L'essentiel de ce qu'il faut savoir avant d'acheter

Par Emmanuelle Vigier · Le Journal des Arts

Le 24 octobre 1997 - 1839 mots

La langue française est quelque peu trompeuse pour l’amateur de l’art des lices... Le vocable "tapisserie" sert à désigner quantité d’ouvrages très divers (canevas, broderies, sérigraphies...), alors que la tapisserie véritable correspond à une technique de réalisation bien précise : celle des basses ou hautes lices.

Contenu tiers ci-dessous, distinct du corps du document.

-- ==== Sys2Proof/WellFormed.lean ====
section
/-! DEFINITION. Which instructions have an encoding: the alignment the HREQ rows fix (spec/30_encoding.md rule R97,
spec/20_memory.md rule R64), and that the two default rows (ILLEGAL_CMD, BUS_ERROR) hold only what no other row of
their format matches. -/

namespace Sys2Proof

/-- Natural alignment of an access of 2^k bytes: the low k bits of the offset are 0 (R64). -/
def aligned {w : Nat} (k : Nat) (off : BitVec w) : Bool := off.toNat % 2 ^ k == 0

/-- A command word that none of the four commands of R95 takes (R96). -/
def illegalCommandWord (w : Word) : Bool := 3 < w.toNat

/-- Whether some row of R97 other than BUS_ERROR takes the access: an aligned 4-byte access of the register window,
an aligned access of TXBUF, or an aligned read of RXBUF (R64, R66, R67). -/
def legalAccess (we : Bool) (sz : BitVec 2) (off : BitVec 18) : Bool :=
  match (off.extractLsb' 16 2).toNat with
  | 0 => sz == 2 && aligned 2 off
  | 1 => sz != 3 && aligned sz.toNat off
  | 2 => !we && sz != 3 && aligned sz.toNat off
  | _ => false

/-- The instruction has an encoding of its own row. -/
def Instr.wf : Instr → Bool
  | .cmdIllegal w => illegalCommandWord w
  | .regRead off | .regWrite off _ => aligned 2 off
  | .txbufRd16 o | .txbufWr16 o _ | .rxbufRd16 o => aligned 1 o
  | .txbufRd32 o | .txbufWr32 o _ | .rxbufRd32 o => aligned 2 o
  | .busError we sz off => !legalAccess we sz off
  | .cmdNop | .cmdTxStart | .cmdRxStart | .cmdClose
  | .nop | .txStart | .rxStart | .close | .illegalCmd
  | .txSend | .ackAccept | .ackIgnore | .tickCount | .timerExpire | .tickIdle | .sndPeerClosed
  | .rxAccept | .rxDupack | .rxPeerClose | .frameShort | .frameOversize | .frameStray
  | .txbufRd8 _ | .txbufWr8 _ _ | .rxbufRd8 _ => true

end Sys2Proof
end

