-- ==== Sys2Proof/Laws/Codec.lean ====
section
/-! SUPPORT. The codec's spec lemmas: when Encode answers a frame and of what length, what Decode reads of it, and that
the packets the block builds are never refused (spec/40_codec.md rules R130, R131, R133). -/

namespace Sys2Proof.Machine

@[simp] theorem headerOf_length (p : Packet) : (headerOf p).length = 7 := rfl

theorem encodePacket_ok {p : Packet} (h : p.payload.length ≤ 64) : encodePacket p = .ok (headerOf p ++ p.payload) :=
  if_pos h

theorem encodePacket_error {p : Packet} (h : 64 < p.payload.length) : encodePacket p = .error .encodeOversizePayload :=
  if_neg (Nat.not_le.2 h)

/-- Encode answers a frame of 7 to 71 bytes or refuses. -/
theorem encodePacket_length {p : Packet} {f : Frame} (h : encodePacket p = .ok f) :
    f.length = 7 + p.payload.length ∧ 7 ≤ f.length ∧ f.length ≤ 71 := by
  unfold encodePacket at h
  split at h
  · next hp =>
    injection h with h
    subst h
    rw [List.length_append, headerOf_length]
    unfold Config.maxPayload at hp
    omega
  · cases h

theorem withEncoded_ok {p : Packet} (use : Frame → Result) (h : p.payload.length ≤ 64) :
    withEncoded p use = use (headerOf p ++ p.payload) := by
  rw [withEncoded, encodePacket_ok h]

/-- The payload of an ack packet is 64 filler bytes or empty (R211). -/
theorem ackPacket_payload_length (s : State) (n : Byte) : (ackPacket s n).payload.length ≤ 64 := by
  unfold ackPacket
  dsimp only
  split <;> simp

/-- The ack frame of the block, written out (R211). -/
def ackFrame (s : State) (n : Byte) : Frame := headerOf (ackPacket s n) ++ (ackPacket s n).payload

theorem withEncoded_ackPacket (s : State) (n : Byte) (use : Frame → Result) :
    withEncoded (ackPacket s n) use = use (ackFrame s n) :=
  withEncoded_ok use (ackPacket_payload_length s n)

theorem ackFrame_length (s : State) (n : Byte) : 7 ≤ (ackFrame s n).length ∧ (ackFrame s n).length ≤ 71 := by
  have := ackPacket_payload_length s n
  simp only [ackFrame, List.length_append, headerOf_length]
  omega

@[simp] theorem lowByte_toNat (b : Byte) : lowByte b.toNat = b := by simp [lowByte]

@[simp] theorem lowByte_toNat_mod (v : Nat) : (lowByte v).toNat = v % 256 := by simp [lowByte]

/-- Byte 3 of the ack frame is the number acknowledged (R211). -/
@[simp] theorem frameAck_ackFrame (s : State) (n : Byte) : frameAck (ackFrame s n) = n := by
  simp [frameAck, ackFrame, headerOf, ackPacket]

/-- Decode reads the seven header bytes positionally and takes the rest as payload (R131). -/
theorem decodeFrame_headerOf_append (p : Packet) (payload : List Byte) :
    decodeFrame (headerOf p ++ payload) =
      .pkt { sourcePort := p.sourcePort % 256, destPort := p.destPort % 256, seq := p.seq % 256, ack := p.ack % 256,
             headerLength := p.headerLength % 256, windowSize := p.windowSize % 256,
             retransmitFlag := p.retransmitFlag % 2, payload := payload } := by
  have : p.retransmitFlag % 2 % 256 = p.retransmitFlag % 2 := Nat.mod_eq_of_lt (by omega)
  simp [headerOf, decodeFrame, this]

theorem framePayload_eq_drop {f : Frame} (h : 7 ≤ f.length) : framePayload f = f.drop 7 := by
  match f, h with
  | b0 :: b1 :: b2 :: b3 :: b4 :: b5 :: b6 :: payload, _ => rfl

/-! ## Frame classes (R93) -/

theorem classOf_closeMarker_iff (f : Frame) : classOf f = .closeMarker ↔ f = [] := by
  cases f <;> simp [classOf]
  split <;> [simp; split <;> simp]

theorem classOf_short_iff (f : Frame) : classOf f = .short ↔ 1 ≤ f.length ∧ f.length ≤ 6 := by
  unfold classOf Config.headerBytes Config.maxFrame
  split_ifs <;> simp <;> omega

theorem classOf_packet_iff (f : Frame) : classOf f = .packet ↔ 7 ≤ f.length ∧ f.length ≤ 71 := by
  unfold classOf Config.headerBytes Config.maxFrame
  split_ifs <;> simp <;> omega

theorem classOf_oversize_iff (f : Frame) : classOf f = .oversize ↔ 72 ≤ f.length := by
  unfold classOf Config.headerBytes Config.maxFrame
  split_ifs <;> simp <;> omega

end Sys2Proof.Machine
end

Caractéristique de la confusion que l’usage d’un terme générique engendre, la tapisserie dite "de la reine Mathilde" à Bayeux, un travail à l’aiguille sur toile pour lequel la qualification de broderie serait plus appropriée. L’acheteur opposerait avec raison à cette mise au point lexicale la valeur inestimable d’une telle pièce ! Moins réjouissante, l’acquisition d’une tenture imprimée en guise d’une authentique tapisserie... Une déconvenue que palliera aisément l’œil exercé. Plus difficile est toutefois le repérage des défauts, qui sont légion dans les tentures anciennes.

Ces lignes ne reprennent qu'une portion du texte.